これはもうサンマを諦めて、今日の晩飯は一楽ですませてしまおう。そうしよう。
そう決めて踵を返そうとした時、いきなり手首を掴まれた。
「ーーーっ!?」
「あんた、料理できる?」
「えっ? あ、はい」
「量が多いんだったら、オレが買うから作ってよ」
「え・・?」
「構わないでしょ?」
さっさと支払いを済ます上忍が、そう言いながらもサンマの袋を手に取った。
はたけカカシとサンマ。はっきり言って似合わない。イメージが激しく崩れる。
なんて言葉は飲み込んで、店から出るカカシの後を慌てて追った。
「料理って言っても、焼くだけですよ」
「いーよ」
「あの、本当に焼くだけなんで、ご自分で・・・」
「やだよ。家が魚くっさくなるじゃない」
振り返りながら、呆れたようにそう言った。
どうやら俺の家はくっさくなっても構わないと言うことらしい。
確かにボロアパートともいうべき古い中忍寮だし、サンマの臭いぐらい気にもしないが、そう言われると良い気はしない。
だけど。
「好物なの」
そう言ってサンマが入った袋をもちあげ、笑う顔にドキリとする。
まるで人格が二つあるかのように、受付での無表情で冷たい態度とは正反対だった。
「家、どっち?」
右? 左? と指先が左右する。
「左です。その、奥の中忍寮で・・・」
「ん」
スタスタと歩いて行ってしまうカカシの後を、イルカは戸惑いながらも小走りに追いかけるのだった。
*****
其処此処に脱ぎ散らかしたアンダーやアカデミーの資料が氾濫する室内を適当に丸く片付けて、出来るまでそこで座っててくださいと伝えると、渡されたサンマを焼くために台所に入った。
カカシといえばキョロキョロと周りを見渡した後、言われたとおりに居間の真ん中にちょこんと置いてある机の前に座った。
男やもめが集まる中忍寮だ。
外観も古いが室内も内壁にヒビが入ったりしてそれ相応にくたびれている。
その一角に、里の誉れと名高い上忍が座っていると、まるでうさぎ小屋に孔雀がいるような違和感がある。
座布団ぐらい出すべきだったかと思ったが、意外と気にしてなさそうなのでそのまま放っておくことにして料理にとりかかった。
何でこんなことになったのかわからないが、とにかくこのサンマを焼いてさっさと帰ってもらおう。
この時のイルカは、本当にただそう決意していた。
「ごちそうさまでした」
「お粗末さまでした」
二人で二匹ずつ。せっせと焼いたサンマはペロリと食べ尽くされた。
内蔵は綺麗に処理したから、残りは冷蔵庫で明日まで持つだろう。
炊きすぎかと思った米と味噌汁もすっかり空になった。
「旨かったです」
とにかく無心にサンマを食べていたから気づかなかったが、いつの間にか額当ても口布も下げたカカシが素顔を晒していた。
不意に、あの夜の事が脳裏を過ってドキリとする。
体温も何も感じさせないような白い皮膚が上気して、しっとりと汗ばんだ肌が重ねられた。

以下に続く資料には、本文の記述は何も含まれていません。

/-- A detector at a grid point: in a gap values and flags hold; an update flagged twice is dropped (R181, R362). -/
def State.lomPoint (s : State) (d flags : Nat) (p : Nat × Nat) : State :=
  let t := gridTau p
  let s := s.resFlags 16 (min flags 2)
  let gap := s.lomGap d
  let ready := !gap && s.lomReady d t
  let s := s.wr (PHS_LOM_STAT_READY d) (b2n ready)
  if 2 ≤ flags ∨ gap then s
  else
    let s := match (s.fastPhasor d t).bind cAbs with
      | some y => s.lomBlock d y
      | none => s
    (s.lomRocof d p t ready).lomShift d p t ready

/-- Channels that the detectors in use take their samples from. -/
def State.lomLanes (s : State) : List Nat :=
  ((List.range 8).filter (fun d => s.is (PHS_LOM_CFG_RC_EN d) || s.is (PHS_LOM_CFG_VS_EN d))).flatMap s.lomChans

/-- A monitor is READY once 2 s of valid history lie behind an instant (R182). -/
def State.ssoReady (s : State) (m : Nat) (t : Int) : Bool :=
  let lo := t - ((2 * secT : Nat) : Int)
  decide ((nth s.phs.sso m ⟨0, 0, 0⟩).since ≤ lo) && (s.chWin (s.rd (PHS_SSO_CFG_CH m)) lo t).isSome

/-- PHASOR_GRID_POINT: the next point of the 2,400/s grid; `flags` counts the flagged results of each detector (R168, R179–R181). -/
def execPhasorGridPoint (flags : List Nat) (s : State) : Host.Outcome State Fault Refusal :=
  done s (if !s.phsRuns then s
    else
      let p := s.phs.grid.getD (instFrom 2400 s.tai)
      let s := s.advanceTo (tauU (gridTau p + s.maxG s.lomLanes) + 53000 * nsU)
      let s : State := { s with phs := { s.phs with grid := some (instNext 2400 p) } }
      let s := s.wr PHS_STAT_RUN (b2n s.acqRuns)
      let s := s.each (List.range 8) (fun s d => s.lomPoint d (nth flags d 0) p)
      s.each ((List.range 16).filter (fun m => s.is (PHS_SSO_CFG_EN m) && !s.is (PHS_SSO_STAT_READY m))) (fun s m =>
        s.wr (PHS_SSO_STAT_READY m) (b2n (s.ssoReady m (gridTau p)))))

/-- VS_HOLD_EXPIRY: VS_HOLD ms after the last qualifying point the vector-shift flag falls (R180); during a gap it holds (R181). -/
def execVsHoldExpiry (d : Nat) (s : State) : Host.Outcome State Fault Refusal :=
  done s (if !s.phsRuns ∨ 8 ≤ d ∨ !s.is (PHS_LOM_STAT_VS d) ∨ s.lomGap d then s
    else
      match (s.lom d).holdEnd with
      | none => s
      | some e =>
        let s := s.advanceTo e
        let s := (s.setLom d { s.lom d with holdEnd := none, vsRun := 0 }).wr (PHS_LOM_STAT_VS d) 0
        s.flagArrives 0x21 d 0 false (stampOf e))

/-! ### Sub-synchronous monitors (R182) -/

def State.ssoOf (s : State) (m : Nat) : SsoState := nth s.phs.sso m ⟨0, 0, 0⟩

def State.setSso (s : State) (m : Nat) (x : SsoState) : State := { s with phs := { s.phs with sso := setNth s.phs.sso m x } }

/-- √2·|X|·cos(2πf0τ + arg X): the fundamental at τ from the P-class phasors on either side of it, their magnitude and angle interpolated
linearly; `fr` is how far τ lies from the first, in units of 2^-256 of a grid period (R182, step 1). -/
def fundamental (f0 : Nat) (tau : Int) (a b : Cpx) (fr : Int) : Int :=
  let ma := fxHypot (fFx a.1) (fFx a.2)
  let mb := fxHypot (fFx b.1) (fFx b.2)
  let pa := fxAtan2 (fVal a.2) (fVal a.1)
  let pb := fxAtan2 (fVal b.2) (fVal b.1)
  let mag := ma + fxMul (mb - ma) fr
  let ang := pa + fxMul (fxWrap (pb - pa)) fr
  fxMul fxSqrt2 (fxMul mag (fxCos (carrier f0 tau + ang)))

/-- Bin `k` of the 960-point Hann-windowed DFT: its magnitude as an RMS value (R182, step 3). -/
def hannBin (y : List Int) (k : Nat) : Int :=
  let z := y.zipIdx.foldl (fun (a : Int × Int) x =>
    let w := (fxOne - fxCos (fxMul (2 * fxPi) (fxRat (x.2 : Nat) 960))) / 2
    let th := fxMul (2 * fxPi) (fxRat ((k * x.2 % 960 : Nat) : Int) 960)
    (a.1 + fxMul (fxMul w x.1) (fxCos th), a.2 - fxMul (fxMul w x.1) (fxSin th))) (0, 0)
  fxMul fxSqrt2 (fxHypot z.1 z.2) / 480

/-- The largest peak among bins, refined by parabolic interpolation: frequency and magnitude; `far` says which frequencies count. -/
def topPeak (mags : List (Nat × Int)) (far : Int → Bool) : Option (Int × Int) :=
  let at_ (k : Nat) : Int := (assoc mags k).getD 0
  let peaks := mags.filterMap (fun p =>
    let a := at_ (p.1 - 1)
    let b := p.2
    let c := at_ (p.1 + 1)
    if b ≤ 0 ∨ b ≤ a ∨ b < c then none
    else
      let d := fxDiv (a - c) (2 * (a - 2 * b + c))
      some (((p.1 : Nat) * fxOne + d) / 2, b - fxMul (a - c) d / 4))
  (peaks.filter (fun p => far p.1)).foldl (fun (x : Option (Int × Int)) p =>
    match x with
    | some q => if q.2 < p.2 then some p else some q
    | none => some p) none

/-- F1, A1, F2 and A2 of a monitor at an instant (R182): `smp` its samples of 2 s as times and VALUE, oldest first, `ph` the P-class phasors
`j` grid points before the instant, of which the nearest formed one stands in for one that is not yet formed. The filter's coefficients are
open within the limits of step 2; the band's edges are whole bins, a peak is above its neighbours, and A1 and A2 are in % of the newest
phasor's magnitude (DEDUCED, log 17). -/
def ssoPeaks (f0 rate : Nat) (t : Int) (smp : List (Int × Int)) (ph : Nat → Option Cpx) : List Nat :=
  let step : Int := ((secT / 2400 : Nat) : Int)
  let newest := ((List.range 4900).filterMap ph).headD (0, 0)
  let res := smp.map (fun x =>
    let j := ((t - x.1) / step).toNat
    let b := (ph j).getD newest
    let a := (ph (j + 1)).getD b
    x.2 * fxOne - fundamental f0 x.1 a b (fxRat (x.1 - (t - ((j + 1 : Nat) : Int) * step)) (secT / 2400)))
  let n := rate / 480
  let taps := Config.ssoTaps rate
  let y := (List.range 960).map (fun i =>
    (taps.zip ((res.take ((i + 1) * n)).reverse)).foldl (fun a x => a + x.1 * x.2 / ((2 ^ 30 : Nat) : Int)) 0)
  let top := if f0 = 60 then 110 else 90
  let mags := (List.range (top + 1)).map (fun i => (i + 9, hannBin y (i + 9)))
  let inBand := mags.filter (fun p => decide (10 ≤ p.1) && decide (p.1 ≤ top))
  let fund := fxHypot (fFx newest.1) (fFx newest.2)
  let pct (a : Int) : Nat := if fund = 0 then 0 else fOfFx (fxDiv (100 * a) fund)
  match topPeak inBand (fun _ => true) with
  | none => [0, 0, 0, 0]
  | some (f1, a1) =>
    match topPeak inBand (fun f => decide (fxOne ≤ ((f - f1).natAbs : Nat))) with
    | none => [fOfFx f1, pct a1, 0, 0]
    | some (f2, a2) => [fOfFx f1, pct a1, fOfFx f2, pct a2]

今はただ、薄く微笑みの形をつくる唇と、あの夜キスしたのだ。
同性なのに。
人工呼吸なんてもんじゃなく、思いっきり性的な感じで。
女とするのと大差ない柔らかさを思い出し、ギュッと唇を噛んだ。
どうしよう、何かがおかしい。
今日はアルコールなんて呑んでない。
それなのに。
「・・・あんたねぇ」
「えーーー?」
苦笑するカカシの目元も、何故だか赤らんでいる様な気がした。
「なんて眼で見るんですか」
そう言われて初めて、自分が食い入るように見つめていることに気がついた。
カカシの素顔から眼が離せなくて、激しく動揺する。
「あ、の・・俺に何かしたでしょう」
「何かってナニ?」
「それは・・・げ、幻術とか・・・」
「・・・写輪眼は閉じてるけど?」
トントンと左眼を叩く。
確かに閉じてる。
だけど、でも・・・。
「・・・・・」
フラフラと誘蛾灯に誘われた虫のように手をのばした。
白い頬に触れて、左側を走る裂傷を指先で優しく撫ぜる。
腰を浮かせれば、引き寄せるように自然とカカシの腕の中に抱き寄せられた。
今はまだ、冷たい氷のような上忍の顔。
あの夜。
腰が切なく疼くような顔して、俺の手の中でイッたくせに。